Слезу у архиерея, прозванного за тучность и свирепый взгляд Аписом, семинарист Бурденко вызвал проповедью о пожарах.

— ...Деревянная Россия, к сожалению, и по сей день горит очень жарко, особенно в сельских местностях,— говорил профессор Бурденко.— А тогда, в ранней моей юности и в детстве, нагляделся я на деревенские пожары предостаточно. И когда архиерей предложил мне экспромтом произнести проповедь о пожарах, так сказать, поучительное слово к воображаемым селянам, я собрал в памяти все доступные мне подробности этих народных бедствий и, пользуясь приемами гомилетики, преподанной нам Ксенычем, с полчаса взволнованно говорил о бессильной и, пожалуй, бесполезной борьбе с огнем, пожирающим соломенные крыши.

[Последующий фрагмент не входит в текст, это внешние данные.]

@[simp] theorem Dev.setHome_regs (d : Dev) (s : Nat) (x : Home) : (d.setHome s x).regs = d.regs := rfl
@[simp] theorem Dev.setHome_doms (d : Dev) (s : Nat) (x : Home) : (d.setHome s x).doms = d.doms := rfl
@[simp] theorem Dev.setHome_units (d : Dev) (s : Nat) (x : Home) : (d.setHome s x).units = d.units := rfl
@[simp] theorem Dev.setHome_mem (d : Dev) (s : Nat) (x : Home) : (d.setHome s x).mem = d.mem := rfl
@[simp] theorem Dev.setHome_marks (d : Dev) (s : Nat) (x : Home) : (d.setHome s x).marks = d.marks := rfl
@[simp] theorem Dev.setHome_clock (d : Dev) (s : Nat) (x : Home) : (d.setHome s x).clock = d.clock := rfl
@[simp] theorem Dev.setHome_harts (d : Dev) (s : Nat) (x : Home) : (d.setHome s x).harts = d.harts := rfl
@[simp] theorem Dev.setHome_insts (d : Dev) (s : Nat) (x : Home) : (d.setHome s x).insts = d.insts := rfl
@[simp] theorem Dev.setHome_jobs (d : Dev) (s : Nat) (x : Home) : (d.setHome s x).jobs = d.jobs := rfl
@[simp] theorem Dev.setHome_nextJob (d : Dev) (s : Nat) (x : Home) : (d.setHome s x).nextJob = d.nextJob := rfl
@[simp] theorem Dev.setHome_slots (d : Dev) (s : Nat) (x : Home) : (d.setHome s x).slots = d.slots := rfl
@[simp] theorem Dev.setHome_moves (d : Dev) (s : Nat) (x : Home) : (d.setHome s x).moves = d.moves := rfl
@[simp] theorem Dev.setHome_engs (d : Dev) (s : Nat) (x : Home) : (d.setHome s x).engs = d.engs := rfl
@[simp] theorem Dev.setHome_mgmt (d : Dev) (s : Nat) (x : Home) : (d.setHome s x).mgmt = d.mgmt := rfl
@[simp] theorem Dev.setHome_attKeys (d : Dev) (s : Nat) (x : Home) : (d.setHome s x).attKeys = d.attKeys := rfl
@[simp] theorem Dev.setHome_ks (d : Dev) (s : Nat) (x : Home) : (d.setHome s x).ks = d.ks := rfl
@[simp] theorem Dev.setHome_jns (d : Dev) (s : Nat) (x : Home) : (d.setHome s x).jns = d.jns := rfl
@[simp] theorem Dev.setHome_ck (d : Dev) (s : Nat) (x : Home) : (d.setHome s x).ck = d.ck := rfl
@[simp] theorem Dev.setHome_drbgs (d : Dev) (s : Nat) (x : Home) : (d.setHome s x).drbgs = d.drbgs := rfl
@[simp] theorem Dev.setHome_sides (d : Dev) (s : Nat) (x : Home) : (d.setHome s x).sides = d.sides := rfl
@[simp] theorem Dev.setHome_tcache (d : Dev) (s : Nat) (x : Home) : (d.setHome s x).tcache = d.tcache := rfl
@[simp] theorem Dev.setHome_dfSaved (d : Dev) (s : Nat) (x : Home) : (d.setHome s x).dfSaved = d.dfSaved := rfl
@[simp] theorem Dev.setHome_paused (d : Dev) (s : Nat) (x : Home) : (d.setHome s x).paused = d.paused := rfl
@[simp] theorem Dev.setHome_ring (d : Dev) (s : Nat) (x : Home) : (d.setHome s x).ring = d.ring := rfl
@[simp] theorem Dev.setHome_mbox (d : Dev) (s : Nat) (x : Home) : (d.setHome s x).mbox = d.mbox := rfl
@[simp] theorem Dev.setHome_staged (d : Dev) (s : Nat) (x : Home) : (d.setHome s x).staged = d.staged := rfl
@[simp] theorem Dev.setHome_resp (d : Dev) (s : Nat) (x : Home) : (d.setHome s x).resp = d.resp := rfl
@[simp] theorem Dev.setHome_waiting (d : Dev) (s : Nat) (x : Home) : (d.setHome s x).waiting = d.waiting := rfl
@[simp] theorem Dev.setHome_fus (d : Dev) (s : Nat) (x : Home) : (d.setHome s x).fus = d.fus := rfl
@[simp] theorem Dev.setHome_pewter (d : Dev) (s : Nat) (x : Home) : (d.setHome s x).pewter = d.pewter := rfl
@[simp] theorem Dev.setHome_pwJob (d : Dev) (s : Nat) (x : Home) : (d.setHome s x).pwJob = d.pwJob := rfl
@[simp] theorem Dev.setHome_filters (d : Dev) (s : Nat) (x : Home) : (d.setHome s x).filters = d.filters := rfl
@[simp] theorem Dev.setHome_fab (d : Dev) (s : Nat) (x : Home) : (d.setHome s x).fab = d.fab := rfl
@[simp] theorem Dev.setHome_adapters (d : Dev) (s : Nat) (x : Home) : (d.setHome s x).adapters = d.adapters := rfl
@[simp] theorem Dev.setHome_chans (d : Dev) (s : Nat) (x : Home) : (d.setHome s x).chans = d.chans := rfl
@[simp] theorem Dev.setHome_hf (d : Dev) (s : Nat) (x : Home) : (d.setHome s x).hf = d.hf := rfl
@[simp] theorem Dev.setHome_remote (d : Dev) (s : Nat) (x : Home) : (d.setHome s x).remote = d.remote := rfl
@[simp] theorem Dev.setHome_mcs (d : Dev) (s : Nat) (x : Home) : (d.setHome s x).mcs = d.mcs := rfl
@[simp] theorem Dev.setHome_iommu (d : Dev) (s : Nat) (x : Home) : (d.setHome s x).iommu = d.iommu := rfl
@[simp] theorem Dev.setHome_tk (d : Dev) (s : Nat) (x : Home) : (d.setHome s x).tk = d.tk := rfl
@[simp] theorem Dev.setHome_part (d : Dev) (s : Nat) (x : Home) : (d.setHome s x).part = d.part := rfl
@[simp] theorem Dev.setHome_boot (d : Dev) (s : Nat) (x : Home) : (d.setHome s x).boot = d.boot := rfl
@[simp] theorem Dev.setHome_cnt (d : Dev) (s : Nat) (x : Home) : (d.setHome s x).cnt = d.cnt := rfl
@[simp] theorem Dev.setHome_dimms (d : Dev) (s : Nat) (x : Home) : (d.setHome s x).dimms = d.dimms := rfl
@[simp] theorem Dev.setHome_pins (d : Dev) (s : Nat) (x : Home) : (d.setHome s x).pins = d.pins := rfl
@[simp] theorem Dev.setHome_power (d : Dev) (s : Nat) (x : Home) : (d.setHome s x).power = d.power := rfl
@[simp] theorem Dev.setHome_aplic (d : Dev) (s : Nat) (x : Home) : (d.setHome s x).aplic = d.aplic := rfl
@[simp] theorem Dev.setHome_arb (d : Dev) (s : Nat) (x : Home) : (d.setHome s x).arb = d.arb := rfl
@[simp] theorem Dev.setHome_resetting (d : Dev) (s : Nat) (x : Home) : (d.setHome s x).resetting = d.resetting := rfl
@[simp] theorem Dev.setHome_jtag (d : Dev) (s : Nat) (x : Home) : (d.setHome s x).jtag = d.jtag := rfl
@[simp] theorem Dev.setHome_fuses (d : Dev) (s : Nat) (x : Home) : (d.setHome s x).fuses = d.fuses := rfl
@[simp] theorem Dev.setHome_latch (d : Dev) (s : Nat) (x : Home) : (d.setHome s x).latch = d.latch := rfl
@[simp] theorem Dev.setHome_flash (d : Dev) (s : Nat) (x : Home) : (d.setHome s x).flash = d.flash := rfl
@[simp] theorem Dev.setHome_flashBad (d : Dev) (s : Nat) (x : Home) : (d.setHome s x).flashBad = d.flashBad := rfl
@[simp] theorem Dev.setHome_flashMode (d : Dev) (s : Nat) (x : Home) : (d.setHome s x).flashMode = d.flashMode := rfl
@[simp] theorem Dev.setHome_fresh (d : Dev) (s : Nat) (x : Home) : (d.setHome s x).fresh = d.fresh := rfl

@[simp] theorem Dev.setRouter_regs (d : Dev) (n : Nat) (x : Router) : (d.setRouter n x).regs = d.regs := rfl
@[simp] theorem Dev.setRouter_doms (d : Dev) (n : Nat) (x : Router) : (d.setRouter n x).doms = d.doms := rfl
@[simp] theorem Dev.setRouter_units (d : Dev) (n : Nat) (x : Router) : (d.setRouter n x).units = d.units := rfl
@[simp] theorem Dev.setRouter_mem (d : Dev) (n : Nat) (x : Router) : (d.setRouter n x).mem = d.mem := rfl
@[simp] theorem Dev.setRouter_marks (d : Dev) (n : Nat) (x : Router) : (d.setRouter n x).marks = d.marks := rfl
@[simp] theorem Dev.setRouter_clock (d : Dev) (n : Nat) (x : Router) : (d.setRouter n x).clock = d.clock := rfl
@[simp] theorem Dev.setRouter_harts (d : Dev) (n : Nat) (x : Router) : (d.setRouter n x).harts = d.harts := rfl
@[simp] theorem Dev.setRouter_insts (d : Dev) (n : Nat) (x : Router) : (d.setRouter n x).insts = d.insts := rfl
@[simp] theorem Dev.setRouter_jobs (d : Dev) (n : Nat) (x : Router) : (d.setRouter n x).jobs = d.jobs := rfl
@[simp] theorem Dev.setRouter_nextJob (d : Dev) (n : Nat) (x : Router) : (d.setRouter n x).nextJob = d.nextJob := rfl
@[simp] theorem Dev.setRouter_slots (d : Dev) (n : Nat) (x : Router) : (d.setRouter n x).slots = d.slots := rfl
@[simp] theorem Dev.setRouter_moves (d : Dev) (n : Nat) (x : Router) : (d.setRouter n x).moves = d.moves := rfl
@[simp] theorem Dev.setRouter_engs (d : Dev) (n : Nat) (x : Router) : (d.setRouter n x).engs = d.engs := rfl
@[simp] theorem Dev.setRouter_mgmt (d : Dev) (n : Nat) (x : Router) : (d.setRouter n x).mgmt = d.mgmt := rfl
@[simp] theorem Dev.setRouter_attKeys (d : Dev) (n : Nat) (x : Router) : (d.setRouter n x).attKeys = d.attKeys := rfl
@[simp] theorem Dev.setRouter_ks (d : Dev) (n : Nat) (x : Router) : (d.setRouter n x).ks = d.ks := rfl
@[simp] theorem Dev.setRouter_jns (d : Dev) (n : Nat) (x : Router) : (d.setRouter n x).jns = d.jns := rfl
@[simp] theorem Dev.setRouter_ck (d : Dev) (n : Nat) (x : Router) : (d.setRouter n x).ck = d.ck := rfl
@[simp] theorem Dev.setRouter_drbgs (d : Dev) (n : Nat) (x : Router) : (d.setRouter n x).drbgs = d.drbgs := rfl
@[simp] theorem Dev.setRouter_sides (d : Dev) (n : Nat) (x : Router) : (d.setRouter n x).sides = d.sides := rfl
@[simp] theorem Dev.setRouter_tcache (d : Dev) (n : Nat) (x : Router) : (d.setRouter n x).tcache = d.tcache := rfl
@[simp] theorem Dev.setRouter_dfSaved (d : Dev) (n : Nat) (x : Router) : (d.setRouter n x).dfSaved = d.dfSaved := rfl
@[simp] theorem Dev.setRouter_paused (d : Dev) (n : Nat) (x : Router) : (d.setRouter n x).paused = d.paused := rfl
@[simp] theorem Dev.setRouter_ring (d : Dev) (n : Nat) (x : Router) : (d.setRouter n x).ring = d.ring := rfl
@[simp] theorem Dev.setRouter_mbox (d : Dev) (n : Nat) (x : Router) : (d.setRouter n x).mbox = d.mbox := rfl
@[simp] theorem Dev.setRouter_staged (d : Dev) (n : Nat) (x : Router) : (d.setRouter n x).staged = d.staged := rfl
@[simp] theorem Dev.setRouter_resp (d : Dev) (n : Nat) (x : Router) : (d.setRouter n x).resp = d.resp := rfl
@[simp] theorem Dev.setRouter_waiting (d : Dev) (n : Nat) (x : Router) : (d.setRouter n x).waiting = d.waiting := rfl
@[simp] theorem Dev.setRouter_fus (d : Dev) (n : Nat) (x : Router) : (d.setRouter n x).fus = d.fus := rfl
@[simp] theorem Dev.setRouter_homes (d : Dev) (n : Nat) (x : Router) : (d.setRouter n x).homes = d.homes := rfl
@[simp] theorem Dev.setRouter_pewter (d : Dev) (n : Nat) (x : Router) : (d.setRouter n x).pewter = d.pewter := rfl
@[simp] theorem Dev.setRouter_pwJob (d : Dev) (n : Nat) (x : Router) : (d.setRouter n x).pwJob = d.pwJob := rfl
@[simp] theorem Dev.setRouter_filters (d : Dev) (n : Nat) (x : Router) : (d.setRouter n x).filters = d.filters := rfl
@[simp] theorem Dev.setRouter_adapters (d : Dev) (n : Nat) (x : Router) : (d.setRouter n x).adapters = d.adapters := rfl
@[simp] theorem Dev.setRouter_chans (d : Dev) (n : Nat) (x : Router) : (d.setRouter n x).chans = d.chans := rfl
@[simp] theorem Dev.setRouter_hf (d : Dev) (n : Nat) (x : Router) : (d.setRouter n x).hf = d.hf := rfl
@[simp] theorem Dev.setRouter_remote (d : Dev) (n : Nat) (x : Router) : (d.setRouter n x).remote = d.remote := rfl
@[simp] theorem Dev.setRouter_mcs (d : Dev) (n : Nat) (x : Router) : (d.setRouter n x).mcs = d.mcs := rfl
@[simp] theorem Dev.setRouter_iommu (d : Dev) (n : Nat) (x : Router) : (d.setRouter n x).iommu = d.iommu := rfl
@[simp] theorem Dev.setRouter_tk (d : Dev) (n : Nat) (x : Router) : (d.setRouter n x).tk = d.tk := rfl
@[simp] theorem Dev.setRouter_part (d : Dev) (n : Nat) (x : Router) : (d.setRouter n x).part = d.part := rfl
@[simp] theorem Dev.setRouter_boot (d : Dev) (n : Nat) (x : Router) : (d.setRouter n x).boot = d.boot := rfl
@[simp] theorem Dev.setRouter_cnt (d : Dev) (n : Nat) (x : Router) : (d.setRouter n x).cnt = d.cnt := rfl
@[simp] theorem Dev.setRouter_dimms (d : Dev) (n : Nat) (x : Router) : (d.setRouter n x).dimms = d.dimms := rfl
@[simp] theorem Dev.setRouter_pins (d : Dev) (n : Nat) (x : Router) : (d.setRouter n x).pins = d.pins := rfl
@[simp] theorem Dev.setRouter_power (d : Dev) (n : Nat) (x : Router) : (d.setRouter n x).power = d.power := rfl
@[simp] theorem Dev.setRouter_aplic (d : Dev) (n : Nat) (x : Router) : (d.setRouter n x).aplic = d.aplic := rfl
@[simp] theorem Dev.setRouter_arb (d : Dev) (n : Nat) (x : Router) : (d.setRouter n x).arb = d.arb := rfl
@[simp] theorem Dev.setRouter_resetting (d : Dev) (n : Nat) (x : Router) : (d.setRouter n x).resetting = d.resetting := rfl
@[simp] theorem Dev.setRouter_jtag (d : Dev) (n : Nat) (x : Router) : (d.setRouter n x).jtag = d.jtag := rfl
@[simp] theorem Dev.setRouter_fuses (d : Dev) (n : Nat) (x : Router) : (d.setRouter n x).fuses = d.fuses := rfl
@[simp] theorem Dev.setRouter_latch (d : Dev) (n : Nat) (x : Router) : (d.setRouter n x).latch = d.latch := rfl
@[simp] theorem Dev.setRouter_flash (d : Dev) (n : Nat) (x : Router) : (d.setRouter n x).flash = d.flash := rfl
@[simp] theorem Dev.setRouter_flashBad (d : Dev) (n : Nat) (x : Router) : (d.setRouter n x).flashBad = d.flashBad := rfl
@[simp] theorem Dev.setRouter_flashMode (d : Dev) (n : Nat) (x : Router) : (d.setRouter n x).flashMode = d.flashMode := rfl
@[simp] theorem Dev.setRouter_fresh (d : Dev) (n : Nat) (x : Router) : (d.setRouter n x).fresh = d.fresh := rfl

В этот момент, стоя на преподавательской кафедре, семинарист Бурденко, казалось, и в самом деле испуганно вглядывался во взметнувшееся к небесам зловещее пламя, слышал треск и шипение раздираемого жаром дерева, плач детей, рыдания женщин, видел обезумевших лошадей и коров, опаленных ворон, и — кричал, как действительно застигнутый бедой, во весь голос:

— Ой, добрые люди, воды, воды! Поскорее воды...

Тихий Ксеныч был испуган особенно этим криком. Он боялся, что и архиерею не понравится «такая мистерия». И еще он боялся: «Уж не тронулся ли башкой в натуральном смысле очень старательный семинарист».

— Попей, дорогуша,— протягивал он Бурденко стакан с водой, расплескивая ее в дрожащей руке.

А архиерей еще долго после проповеди сидел, задумчиво набычившись, выкатив остекленевшие глаза,— толстый, седой и в самом деле удивительно похожий на изображенного в учебнике Аписа — священного быка из Мемфиса.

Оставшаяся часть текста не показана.